The first line of the data below and every line after it, through the one with "false, false, [R.ZON_ENTRY_ROUTES", must be transcribed without change.

········

/-- The registers of the ZON window (base 0x140000). -/
def RegMap.zon : List Reg := [
  ⟨"ZON_ENTRY_W0", 0x140000, [(0x20, 4096)], false, false, [R.ZON_ENTRY_ROUTES 0, R.ZON_ENTRY_PIDX 0, R.ZON_ENTRY_BOX 0, R.ZON_ENTRY_PORT 0, R.ZON_ENTRY_PRIV 0, R.ZON_ENTRY_EN 0]⟩,
  ⟨"ZON_ENTRY_W1", 0x140004, [(0x20, 4096)], false, false, [R.ZON_ENTRY_START 0]⟩,
  ⟨"ZON_ENTRY_W2", 0x140008, [(0x20, 4096)], false, false, [R.ZON_ENTRY_COUNT 0, R.ZON_ENTRY_GAUGE 0]⟩,
  ⟨"ZON_ENTRY_W3", 0x14000c, [(0x20, 4096)], false, false, [R.ZON_ENTRY_INTERVAL 0, R.ZON_ENTRY_Z0 0]⟩,
  ⟨"ZON_ENTRY_W4", 0x140010, [(0x20, 4096)], false, false, [R.ZON_ENTRY_SCALE 0]⟩,
  ⟨"ZON_ENTRY_W5", 0x140014, [(0x20, 4096)], false, false, [R.ZON_ENTRY_POINT_BASE 0, R.ZON_ENTRY_UNIT 0]⟩,
  ⟨"ZON_ENTRY_W6", 0x140018, [(0x20, 4096)], false, false, [R.ZON_ENTRY_DET 0, R.ZON_ENTRY_FILT 0]⟩,
  ⟨"ZON_ENTRY_W7", 0x14001c, [(0x20, 4096)], false, false, [R.ZON_ENTRY_LABEL 0]⟩,
  ⟨"ZON_CTRL", 0x160000, [], false, false, [R.ZON_CTRL_DISCARD, R.ZON_CTRL_COMMIT]⟩,
  ⟨"ZON_STAT", 0x160004, [], false, false, [R.ZON_STAT_GEN, R.ZON_STAT_PRIV, R.ZON_STAT_BUSY]⟩,
  ⟨"ZON_EVENT", 0x160008, [], false, false, [R.ZON_EVENT_COMMIT_DONE, R.ZON_EVENT_COMMIT_FAIL, R.ZON_EVENT_WRITE_REJECT, R.ZON_EVENT_GAUGE_SHARED, R.ZON_EVENT_RATE_SAT]⟩,
  ⟨"ZON_CHECK", 0x16000c, [], false, false, [R.ZON_CHECK_ENTRY, R.ZON_CHECK_CHECK, R.ZON_CHECK_STATUS]⟩,
  ⟨"ZON_SATCNT", 0x160010, [], false, false, [R.ZON_SATCNT_COUNT]⟩,
  ⟨"ZON_PORT_NG", 0x160100, [(0x4, 4)], false, false, [R.ZON_PORT_NG_NG 0]⟩,
  ⟨"ZON_PORT_POINTS", 0x160110, [(0x4, 4)], false, false, [R.ZON_PORT_POINTS_P 0]⟩,
  ⟨"ZON_PORT_GEN", 0x160120, [(0x4, 4)], false, false, [R.ZON_PORT_GEN_GEN 0]⟩,
  ⟨"ZON_PORT_QMAX", 0x160130, [(0x4, 4)], false, false, [R.ZON_PORT_QMAX_LEVEL 0]⟩]

/-- The registers of the FDC and EVE window (base 0x180000). -/
def RegMap.fdc : List Reg := [
  ⟨"FDC_CTRL", 0x180000, [(0x8000, 4)], false, false, [R.FDC_CTRL_CONSUMERS 0, R.FDC_CTRL_BUDGET 0, R.FDC_CTRL_GAP_FILL 0, R.FDC_CTRL_SYNC 0]⟩,
  ⟨"FDC_STAT", 0x180004, [(0x8000, 4)], false, false, [R.FDC_STAT_USED 0, R.FDC_STAT_BYPASS 0, R.FDC_STAT_RUNNING 0]⟩,
  ⟨"FDC_EVENT", 0x180008, [(0x8000, 4)], false, false, [R.FDC_EVENT_START_FAIL 0, R.FDC_EVENT_CFG_REJECT 0, R.FDC_EVENT_GAP_RESET 0, R.FDC_EVENT_SAT 0, R.FDC_EVENT_DROP 0, R.FDC_EVENT_GEN_FAIL 0]⟩,
  ⟨"FDC_DROPS", 0x18000c, [(0x8000, 4)], false, false, [R.FDC_DROPS_COUNT 0]⟩,
  ⟨"FDC_SATCNT", 0x180010, [(0x8000, 4)], false, false, [R.FDC_SATCNT_COUNT 0]⟩,
  ⟨"FDC_CHECK", 0x180014, [(0x8000, 4)], false, false, [R.FDC_CHECK_PROFILE 0, R.FDC_CHECK_CHECK 0, R.FDC_CHECK_STATUS 0]⟩,
  ⟨"FDC_LOAD", 0x180018, [(0x8000, 4)], false, false, [R.FDC_LOAD_OPS 0, R.FDC_LOAD_BW 0]⟩,
  ⟨"FDC_HIST_SIZE", 0x18001c, [(0x8000, 4)], false, false, [R.FDC_HIST_SIZE_BYTES 0]⟩,
  ⟨"FDC_PROF_CFG0", 0x180100, [(0x8000, 4), (0x20, 16)], false, false, [R.FDC_PROF_CFG0_T2 0 0, R.FDC_PROF_CFG0_D2 0 0, R.FDC_PROF_CFG0_D1 0 0, R.FDC_PROF_CFG0_SH1 0 0, R.FDC_PROF_CFG0_RS_EN 0 0, R.FDC_PROF_CFG0_EN 0 0]⟩,
  ⟨"FDC_PROF_CFG1", 0x180104, [(0x8000, 4), (0x20, 16)], false, false, [R.FDC_PROF_CFG1_G1 0 0]⟩,
  ⟨"FDC_PROF_OUT", 0x180108, [(0x8000, 4), (0x20, 16)], false, false, [R.FDC_PROF_OUT_OUT_PERIOD 0 0]⟩,
  ⟨"FDC_PROF_GD", 0x18010c, [(0x8000, 4), (0x20, 16)], false, false, [R.FDC_PROF_GD_GD 0 0]⟩,
  ⟨"FDC_C2", 0x181000, [(0x8000, 4), (0x80, 16), (0x4, 32)], false, false, [R.FDC_C2_C_EVEN 0 0 0, R.FDC_C2_C_ODD 0 0 0]⟩,
  ⟨"FDC_RS", 0x182000, [(0x8000, 4), (0x400, 16), (0x4, 256)], false, false, [R.FDC_RS_H_EVEN 0 0 0, R.FDC_RS_H_ODD 0 0 0]⟩,
  ⟨"EVE_CTRL", 0x1a0000, [], false, false, [R.EVE_CTRL_RSTREAM, R.EVE_CTRL_WAKE_EN]⟩,
  ⟨"EVE_STAT", 0x1a0004, [], false, false, [R.EVE_STAT_ALARMS]⟩,
  ⟨"EVE_EVENT", 0x1a0008, [], false, false, [R.EVE_EVENT_CFG_REJECT, R.EVE_EVENT_RAISE, R.EVE_EVENT_CLEAR, R.EVE_EVENT_WAKE]⟩,
  ⟨"EVE_SEQ", 0x1a000c, [], false, false, [R.EVE_SEQ_COUNT]⟩,
  ⟨"EVE_WAKE", 0x1a0010, [], false, false, [R.EVE_WAKE_REQ, R.EVE_WAKE_CANCEL]⟩,
  ⟨"EVE_DCFG", 0x1a0100, [(0x10, 16)], false, false, [R.EVE_DCFG_W 0, R.EVE_DCFG_RELEASE 0, R.EVE_DCFG_ATTACK 0, R.EVE_DCFG_EMIT_ENV 0, R.EVE_DCFG_EMIT_RMS 0, R.EVE_DCFG_EMIT_PEAK 0]⟩,
  ⟨"EVE_TSET_W0", 0x1a1000, [(0x20, 256)], false, false, [R.EVE_TSET_MIN_PTS 0, R.EVE_TSET_QTY 0, R.EVE_TSET_WAKE 0, R.EVE_TSET_EN 0]⟩,
  ⟨"EVE_TSET_W1", 0x1a1004, [(0x20, 256)], false, false, [R.EVE_TSET_HIGH 0]⟩,
  ⟨"EVE_TSET_W2", 0x1a1008, [(0x20, 256)], false, false, [R.EVE_TSET_LOW 0]⟩,
  ⟨"EVE_TSET_W3", 0x1a100c, [(0x20, 256)], false, false, [R.EVE_TSET_W_HIGH 0]⟩,
  ⟨"EVE_TSET_W4", 0x1a1010, [(0x20, 256)], false, false, [R.EVE_TSET_W_LOW 0]⟩,
  ⟨"EVE_TSET_W5", 0x1a1014, [(0x20, 256)], false, false, [R.EVE_TSET_ON_HOLD 0, R.EVE_TSET_OFF_HOLD 0]⟩,
  ⟨"EVE_TSET_W6", 0x1a1018, [(0x20, 256)], false, false, [R.EVE_TSET_UPD 0]⟩,
  ⟨"EVE_ZSTAT", 0x1a3000, [(0x4, 256)], false, false, [R.EVE_ZSTAT_COUNT 0, R.EVE_ZSTAT_ENTRY 0, R.EVE_ZSTAT_STATE 0]⟩]

/-- The registers of the RRX window (base 0x1C0000). -/
def RegMap.rrx : List Reg := [
  ⟨"RRX_CTRL", 0x1c0000, [], false, false, [R.RRX_CTRL_DEST, R.RRX_CTRL_QUIET_TH]⟩,
  ⟨"RRX_EVENT", 0x1c0004, [], false, false, [R.RRX_EVENT_CLIP, R.RRX_EVENT_PROFILE, R.RRX_EVENT_REJECT, R.RRX_EVENT_CAL_FAIL, R.RRX_EVENT_CFG_REJECT]⟩,
  ⟨"RRX_PORT_CFG", 0x1c1000, [(0x1000, 4)], false, true, [R.RRX_PORT_CFG_B 0, R.RRX_PORT_CFG_RST 0, R.RRX_PORT_CFG_RANGE0 0, R.RRX_PORT_CFG_MODE 0]⟩,
  ⟨"RRX_PORT_T0", 0x1c1004, [(0x1000, 4)], false, true, [R.RRX_PORT_T0_T0 0]⟩,
  ⟨"RRX_PORT_Z0", 0x1c1008, [(0x1000, 4)], false, true, [R.RRX_PORT_Z0_VALUE 0]⟩,
  ⟨"RRX_PORT_COUNT", 0x1c100c, [(0x1000, 4)], false, true, [R.RRX_PORT_COUNT_VALUE 0]⟩,
  ⟨"RRX_PORT_GATE", 0x1c1010, [(0x1000, 4)], false, true, [R.RRX_PORT_GATE_VALUE 0]⟩,
  ⟨"RRX_PORT_LOW_TH", 0x1c1014, [(0x1000, 4)], false, true, [R.RRX_PORT_LOW_TH_TH 0]⟩,
  ⟨"RRX_PORT_GAMMA", 0x1c1018, [(0x1000, 4)], false, true, [R.RRX_PORT_GAMMA_GAMMA 0]⟩,
  ⟨"RRX_PORT_DA", 0x1c101c, [(0x1000, 4)], false, true, [R.RRX_PORT_DA_DA 0]⟩,
  ⟨"RRX_PORT_SW", 0x1c1020, [(0x1000, 4), (0x4, 4)], false, true, [R.RRX_PORT_SW_SAMPLE 0 0, R.RRX_PORT_SW_RANGE 0 0, R.RRX_PORT_SW_EN 0 0]⟩,
  ⟨"RRX_PORT_COIL_A", 0x1c1030, [(0x1000, 4), (0x8, 2)], false, true, [R.RRX_PORT_COIL_A_START 0 0, R.RRX_PORT_COIL_A_SEN 0 0, R.RRX_PORT_COIL_A_EN 0 0]⟩,
  ⟨"RRX_PORT_COIL_B", 0x1c1034, [(0x1000, 4), (0x8, 2)], false, true, [R.RRX_PORT_COIL_B_END 0 0]⟩,
  ⟨"RRX_PORT_STAT", 0x1c1040, [(0x1000, 4)], false, false, [R.RRX_PORT_STAT_TRACES 0, R.RRX_PORT_STAT_DEFERRED 0, R.RRX_PORT_STAT_QUIET 0, R.RRX_PORT_STAT_CAL_STALE 0, R.RRX_PORT_STAT_CAL_RESULT 0, R.RRX_PORT_STAT_JOB 0]⟩,
  ⟨"RRX_PORT_REJECT", 0x1c1044, [(0x1000, 4)], false, false, [R.RRX_PORT_REJECT_COUNT 0]⟩,
  ⟨"RRX_PORT_LAST_PROFILE", 0x1c1048, [(0x1000, 4)], true, false, [R.RRX_PORT_LAST_PROFILE_STAMP 0]⟩,
  ⟨"RRX_PORT_TC_LAST", 0x1c1050, [(0x1000, 4)], false, false, [R.RRX_PORT_TC_LAST_TC 0]⟩,
  ⟨"RRX_PORT_CH_RMS", 0x1c1100, [(0x1000, 4), (0x20, 2)], false, false, [R.RRX_PORT_CH_RMS_MEAN 0 0, R.RRX_PORT_CH_RMS_RMS 0 0]⟩,
  ⟨"RRX_PORT_CH_CLIP", 0x1c1104, [(0x1000, 4), (0x20, 2)], false, false, [R.RRX_PORT_CH_CLIP_COUNT 0 0]⟩]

········

--- Response box ---
/-- The registers of the ZON window (base 0x140000). -/
def RegMap.zon : List Reg := [
  ⟨"ZON_ENTRY_W0", 0x140000, [(0x20, 4096)], false, false, [R.ZON_ENTRY_ROUTES 0, R.ZON_ENTRY_PIDX 0, R.ZON_ENTRY_BOX 0, R.ZON_ENTRY_PORT 0, R.ZON_ENTRY_PRIV 0, R.ZON_ENTRY_EN 0]⟩,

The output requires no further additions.